**Exercise objective**
Reproduce verbatim only the lines from the one containing "s).rel = d.rel := by cases d; rfl" through the last line below, both included.

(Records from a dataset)

━━━━━━━━━━━━━━━━━━━━━━━━━━━━━━

-- ==== Sys2Proof/Machine/Dispatch.lean ====
section
/-!
DEFINITION. One arm per command: each a direct call of its meaning.
-/

namespace Sys2Proof.Machine
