-- ==== Sys2Proof/Certificates/Slice0/Obligations.lean ====
section
/-!
DEFINITION. The statements for the provers, each from the rules of the spec that its docstring names. A command whose condition does not hold
changes nothing: where a clause says so it is the model's reading (assumption log 1). Free values are those of assumption log 2, ALERT_N's causes of log 7,
the order of frames on the wire of log 8, and the finer readings of log 9.
-/

open Sys2Proof Sys2Proof.Machine

/-- A step with a command at the front of the queue is that command's exec, on the state with the queue's rest. -/
def Obligations.StepRunsFrontCommand : Prop :=
  ∀ (c : Instr) (rest : List Instr) (s : State),
    step { s with pending := c :: rest } = exec c { s with pending := rest }

/-- Every command answers a next state, whatever the state: none faults and none is refused; and no command touches the queue of
waiting commands. That a command which a spec's condition turns away leaves the state, and is no refusal or fault, is the model's choice
(assumption log 1).

The queue is first in, first out: as many steps as commands wait run each of them once, in the order in which they wait, and
leave the queue empty. That one queue stands for all senders is the model's choice (assumption logs 1, 36). -/
def Obligations.EveryCommandAnswersInOrder : Prop :=
  (
  ∀ (c : Instr) (s : State), ∃ t : State, exec c s = .next t ∧ t.pending = s.pending) ∧
  (
  ∀ (cs : List Instr) (s : State), s.pending = cs →
    ∃ ts : List State, ts.length = cs.length + 1 ∧ ts.head? = some s ∧
      (∀ i c a b, cs[i]? = some c → ts[i]? = some a → ts[i + 1]? = some b →
        a.pending = cs.drop i ∧ exec c { a with pending := cs.drop (i + 1) } = .next b) ∧
      ∃ t : State, ts.getLast? = some t ∧ t.pending = [] ∧ Host.Core.run Sys2Proof.core cs.length s = .next t)

/-- On an empty queue the step of a running device with the TIME PLL locked and no PTP rate is one TIME cycle: TB counts 1 ns
(06 R174), and registers, memory, loom, lanes, links, captures, hub and the log's entries stay. That an empty queue lets time
pass, one ns a step, is the model's choice (assumption log 4). Here with nothing in a shuttle's write buffer or a link's send queue,
and no load that waits for its last event; the bobbin channels' tokens are all that changes on the hub. -/
def Obligations.IdleStepCountsTime : Prop :=
  ∀ (s : State), s.pending = [] → s.dev.on = true → s.dev.plat.pllUp.testBit 3 = true → s.dev.fld F.PTP_CTL_SRC = 0 →
    s.dev.tb.frac < 2 ^ 32 → s.dev.ldr.load = none → (∀ x ∈ s.dev.hubd.shuttles, x.2.wbuf = []) →
    (∀ p < 4, (s.dev.link p).sendq = []) →
    ∃ t : State, step s = .next t ∧ t.pending = [] ∧ t.dev.tb.tb = s.dev.tb.tb + 1 ∧ t.dev.regs = s.dev.regs ∧
      t.dev.mem = s.dev.mem ∧ t.dev.loom = s.dev.loom ∧ t.dev.trd = s.dev.trd ∧ t.dev.warp = s.dev.warp ∧
      (∀ p, t.dev.link p = s.dev.link p) ∧ t.dev.weft = { s.dev.weft with links := t.dev.weft.links } ∧
      t.dev.cap = s.dev.cap ∧ t.dev.log = s.dev.log ∧ t.dev.hubd = { s.dev.hubd with bobs := t.dev.hubd.bobs } ∧
      ∀ c, t.dev.bob c = { s.dev.bob c with tokens := (t.dev.bob c).tokens }

/-- The machine after reset: every register reads its reset value, the treadle is IDLE, memory reads 0 and is in canonical form,
no image, lane, capture, link, shuttle or fuse command is there, no cause asserts ALERT_N, no command waits (00 R9; 06 R157). The
values of what the spec gives no reset value are the model's (assumption log 3). -/
def Obligations.ResetState : Prop :=
  (∀ k, State.reset.dev.reg k = resetVal k) ∧ State.reset.dev.ts = tsIdle ∧ (∀ a, State.reset.dev.byte a = 0) ∧
    State.reset.dev.memWf ∧ State.reset.dev.loom = Loom.empty ∧ State.reset.dev.warp = Warp.empty ∧
    State.reset.dev.weft = Weft.empty ∧ State.reset.dev.cap = Cap.empty ∧ State.reset.dev.hubd = HubDie.empty ∧
    State.reset.dev.charter = none ∧ State.reset.dev.alerts = 0 ∧ State.reset.pending = [] ∧ State.reset.dev.on = true

/-- While PORST_N is low nothing but its rise ends the reset: whatever commands wait, so long as none of them is PORST_N_RISE,
a step from a device held in reset leaves it held in reset, and still none of them waits (00 R9; 08 R236). -/
def Obligations.HeldInResetIsKept : Prop :=
  ∀ (s t : State), s.dev.heldInReset → (∀ c ∈ s.pending, ∀ straps, c ≠ .porstNRise straps) → step s = .next t →
    t.dev.heldInReset ∧ ∀ c ∈ t.pending, ∀ straps, c ≠ .porstNRise straps

/-- A low PORST_N holds the device in reset from every state (00 R9; 08 R236): the registers but those of the LOG_ block take
their reset values, the memories, the image, the units and the charter are gone. With no fuse or flash command cut short, the log
and the field fuses stay. The AON supply's fall and rise do the same, and clear the log and the tick (14 R437). That the memories
are then empty, the panels' among them, is the model's choice (assumption log 3; 15 R455 is the nearest rule). -/
def Obligations.ResetPinsAndAonSupply : Prop :=
  (∀ s : State, Answers .porstNFall s (fun e => e.heldInReset ∧ (∀ k, keptPorst k = false → e.reg k = resetVal k) ∧
      e.alerts = 0 ∧
      (s.dev.rel.fuseCmd = 0 → s.dev.ldr.flashCmd % 4 = 0 →
        e.log = s.dev.log ∧ e.rel.fuses = s.dev.rel.fuses ∧ e.flash = s.dev.flash ∧
        ∀ k, keptPorst k = true → e.reg k = s.dev.reg k))) ∧
  (∀ s : State, Answers .vddAonDown s (fun e => e.heldInReset ∧ e.plat.aonUp = false ∧ e.log.slots = [] ∧ e.log.queue = [] ∧
      e.tick = 0 ∧ e.regs = [])) ∧
  (∀ s : State, s.dev.plat.aonUp = false → Answers .vddAonUp s (fun e => e.heldInReset ∧ e.plat.aonUp = true ∧
      e.plat.crystalDone = false ∧ e.log.slots = [] ∧ e.log.queue = [] ∧ e.tick = 0 ∧ e.regs = []))

/-- Memory: a byte reads as it was last written, a write of a run of bytes leaves every byte outside the run, clearing a range
makes its bytes read 0 and leaves the others, and each of the three keeps the canonical form. -/
def Obligations.MemoryWritesAndClears : Prop :=
  ∀ (d : Dev) (a : Nat) (bs : List Byte) (b x : Nat),
    (∀ i, ∀ h : i < bs.length, (d.setBytes a bs).byte (a + i) = bs[i]) ∧
    (x < a ∨ a + bs.length ≤ x → (d.setBytes a bs).byte x = d.byte x) ∧
    (a ≤ x → x < b → (d.clearMem a b).byte x = 0) ∧ (x < a ∨ b ≤ x → (d.clearMem a b).byte x = d.byte x) ∧
    (d.memWf → (d.setBytes a bs).memWf ∧ (d.clearMem a b).memWf)
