/-! ### setFld changes regs only -/

@[simp] theorem Dev.setFld_mem (x : Fld) (v : Nat) : (d.setFld x v).mem = d.mem := by cases d; rfl
@[simp] theorem Dev.setFld_chk (x : Fld) (v : Nat) : (d.setFld x v).chk = d.chk := by cases d; rfl
@[simp] theorem Dev.setFld_bad (x : Fld) (v : Nat) : (d.setFld x v).bad = d.bad := by cases d; rfl
@[simp] theorem Dev.setFld_loom (x : Fld) (v : Nat) : (d.setFld x v).loom = d.loom := by cases d; rfl
@[simp] theorem Dev.setFld_trd (x : Fld) (v : Nat) : (d.setFld x v).trd = d.trd := by cases d; rfl
@[simp] theorem Dev.setFld_tb (x : Fld) (v : Nat) : (d.setFld x v).tb = d.tb := by cases d; rfl
@[simp] theorem Dev.setFld_log (x : Fld) (v : Nat) : (d.setFld x v).log = d.log := by cases d; rfl
@[simp] theorem Dev.setFld_warp (x : Fld) (v : Nat) : (d.setFld x v).warp = d.warp := by cases d; rfl
@[simp] theorem Dev.setFld_cap (x : Fld) (v : Nat) : (d.setFld x v).cap = d.cap := by cases d; rfl
@[simp] theorem Dev.setFld_weft (x : Fld) (v : Nat) : (d.setFld x v).weft = d.weft := by cases d; rfl
@[simp] theorem Dev.setFld_rel (x : Fld) (v : Nat) : (d.setFld x v).rel = d.rel := by cases d; rfl
@[simp] theorem Dev.setFld_plat (x : Fld) (v : Nat) : (d.setFld x v).plat = d.plat := by cases d; rfl
@[simp] theorem Dev.setFld_hubd (x : Fld) (v : Nat) : (d.setFld x v).hubd = d.hubd := by cases d; rfl
@[simp] theorem Dev.setFld_charter (x : Fld) (v : Nat) : (d.setFld x v).charter = d.charter := by cases d; rfl
@[simp] theorem Dev.setFld_ldr (x : Fld) (v : Nat) : (d.setFld x v).ldr = d.ldr := by cases d; rfl
@[simp] theorem Dev.setFld_eth (x : Fld) (v : Nat) : (d.setFld x v).eth = d.eth := by cases d; rfl
@[simp] theorem Dev.setFld_flash (x : Fld) (v : Nat) : (d.setFld x v).flash = d.flash := by cases d; rfl
@[simp] theorem Dev.setFld_tick (x : Fld) (v : Nat) : (d.setFld x v).tick = d.tick := by cases d; rfl
@[simp] theorem Dev.setFld_tickNs (x : Fld) (v : Nat) : (d.setFld x v).tickNs = d.tickNs := by cases d; rfl
@[simp] theorem Dev.setFld_alerts (x : Fld) (v : Nat) : (d.setFld x v).alerts = d.alerts := by cases d; rfl
@[simp] theorem Dev.setFld_freeCtr (x : Fld) (v : Nat) : (d.setFld x v).freeCtr = d.freeCtr := by cases d; rfl

/-! ### addFld changes regs only -/

@[simp] theorem Dev.addFld_mem (x : Fld) (n : Nat) : (d.addFld x n).mem = d.mem := by cases d; rfl
@[simp] theorem Dev.addFld_chk (x : Fld) (n : Nat) : (d.addFld x n).chk = d.chk := by cases d; rfl
@[simp] theorem Dev.addFld_bad (x : Fld) (n : Nat) : (d.addFld x n).bad = d.bad := by cases d; rfl
@[simp] theorem Dev.addFld_loom (x : Fld) (n : Nat) : (d.addFld x n).loom = d.loom := by cases d; rfl
@[simp] theorem Dev.addFld_trd (x : Fld) (n : Nat) : (d.addFld x n).trd = d.trd := by cases d; rfl
@[simp] theorem Dev.addFld_tb (x : Fld) (n : Nat) : (d.addFld x n).tb = d.tb := by cases d; rfl
@[simp] theorem Dev.addFld_log (x : Fld) (n : Nat) : (d.addFld x n).log = d.log := by cases d; rfl
@[simp] theorem Dev.addFld_warp (x : Fld) (n : Nat) : (d.addFld x n).warp = d.warp := by cases d; rfl
@[simp] theorem Dev.addFld_cap (x : Fld) (n : Nat) : (d.addFld x n).cap = d.cap := by cases d; rfl
@[simp] theorem Dev.addFld_weft (x : Fld) (n : Nat) : (d.addFld x n).weft = d.weft := by cases d; rfl
@[simp] theorem Dev.addFld_rel (x : Fld) (n : Nat) : (d.addFld x n).rel = d.rel := by cases d; rfl
@[simp] theorem Dev.addFld_plat (x : Fld) (n : Nat) : (d.addFld x n).plat = d.plat := by cases d; rfl
@[simp] theorem Dev.addFld_hubd (x : Fld) (n : Nat) : (d.addFld x n).hubd = d.hubd := by cases d; rfl
@[simp] theorem Dev.addFld_charter (x : Fld) (n : Nat) : (d.addFld x n).charter = d.charter := by cases d; rfl
@[simp] theorem Dev.addFld_ldr (x : Fld) (n : Nat) : (d.addFld x n).ldr = d.ldr := by cases d; rfl
@[simp] theorem Dev.addFld_eth (x : Fld) (n : Nat) : (d.addFld x n).eth = d.eth := by cases d; rfl
@[simp] theorem Dev.addFld_flash (x : Fld) (n : Nat) : (d.addFld x n).flash = d.flash := by cases d; rfl
@[simp] theorem Dev.addFld_tick (x : Fld) (n : Nat) : (d.addFld x n).tick = d.tick := by cases d; rfl
@[simp] theorem Dev.addFld_tickNs (x : Fld) (n : Nat) : (d.addFld x n).tickNs = d.tickNs := by cases d; rfl
@[simp] theorem Dev.addFld_alerts (x : Fld) (n : Nat) : (d.addFld x n).alerts = d.alerts := by cases d; rfl
@[simp] theorem Dev.addFld_freeCtr (x : Fld) (n : Nat) : (d.addFld x n).freeCtr = d.freeCtr := by cases d; rfl

/-! ### setTs changes regs only -/

@[simp] theorem Dev.setTs_mem (s : Nat) : (d.setTs s).mem = d.mem := by cases d; rfl
@[simp] theorem Dev.setTs_chk (s : Nat) : (d.setTs s).chk = d.chk := by cases d; rfl
@[simp] theorem Dev.setTs_bad (s : Nat) : (d.setTs s).bad = d.bad := by cases d; rfl
@[simp] theorem Dev.setTs_loom (s : Nat) : (d.setTs s).loom = d.loom := by cases d; rfl
@[simp] theorem Dev.setTs_trd (s : Nat) : (d.setTs s).trd = d.trd := by cases d; rfl
@[simp] theorem Dev.setTs_tb (s : Nat) : (d.setTs s).tb = d.tb := by cases d; rfl
@[simp] theorem Dev.setTs_log (s : Nat) : (d.setTs s).log = d.log := by cases d; rfl
@[simp] theorem Dev.setTs_warp (s : Nat) : (d.setTs s).warp = d.warp := by cases d; rfl
@[simp] theorem Dev.setTs_cap (s : Nat) : (d.setTs s).cap = d.cap := by cases d; rfl
@[simp] theorem Dev.setTs_weft (s : Nat) : (d.setTs s).weft = d.weft := by cases d; rfl
@[simp] theorem Dev.setTs_rel (s : Nat) : (d.setTs s).rel = d.rel := by cases d; rfl
@[simp] theorem Dev.setTs_plat (s : Nat) : (d.setTs s).plat = d.plat := by cases d; rfl
@[simp] theorem Dev.setTs_hubd (s : Nat) : (d.setTs s).hubd = d.hubd := by cases d; rfl
@[simp] theorem Dev.setTs_charter (s : Nat) : (d.setTs s).charter = d.charter := by cases d; rfl
@[simp] theorem Dev.setTs_ldr (s : Nat) : (d.setTs s).ldr = d.ldr := by cases d; rfl
@[simp] theorem Dev.setTs_eth (s : Nat) : (d.setTs s).eth = d.eth := by cases d; rfl
@[simp] theorem Dev.setTs_flash (s : Nat) : (d.setTs s).flash = d.flash := by cases d; rfl
@[simp] theorem Dev.setTs_tick (s : Nat) : (d.setTs s).tick = d.tick := by cases d; rfl
@[simp] theorem Dev.setTs_tickNs (s : Nat) : (d.setTs s).tickNs = d.tickNs := by cases d; rfl
@[simp] theorem Dev.setTs_alerts (s : Nat) : (d.setTs s).alerts = d.alerts := by cases d; rfl
@[simp] theorem Dev.setTs_freeCtr (s : Nat) : (d.setTs s).freeCtr = d.freeCtr := by cases d; rfl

━━━━━━━━━━━━━━━━━━━━━━━━━━━━━━

**Solution to this task**
@[simp] theorem Dev.setTs_rel (s : Nat) : (d.setTs s).rel = d.rel := by cases d; rfl
@[simp] theorem Dev.setTs_plat (s : Nat) : (d.setTs s).plat = d.plat := by cases d; rfl
@[simp] theorem Dev.setTs_hubd (s : Nat) : (d.setTs s).hubd = d.hubd := by cases d; rfl
@[simp] theorem Dev.setTs_charter (s : Nat) : (d.setTs s).charter = d.charter := by cases d; rfl
@[simp] theorem Dev.setTs_ldr (s : Nat) : (d.setTs s).ldr = d.ldr := by cases d; rfl
@[simp] theorem Dev.setTs_eth (s : Nat) : (d.setTs s).eth = d.eth := by cases d; rfl
@[simp] theorem Dev.setTs_flash (s : Nat) : (d.setTs s).flash = d.flash := by cases d; rfl
@[simp] theorem Dev.setTs_tick (s : Nat) : (d.setTs s).tick = d.tick := by cases d; rfl
@[simp] theorem Dev.setTs_tickNs (s : Nat) : (d.setTs s).tickNs = d.tickNs := by cases d; rfl
@[simp] theorem Dev.setTs_alerts (s : Nat) : (d.setTs s).alerts = d.alerts := by cases d; rfl
@[simp] theorem Dev.setTs_freeCtr (s : Nat) : (d.setTs s).freeCtr = d.freeCtr := by cases d; rfl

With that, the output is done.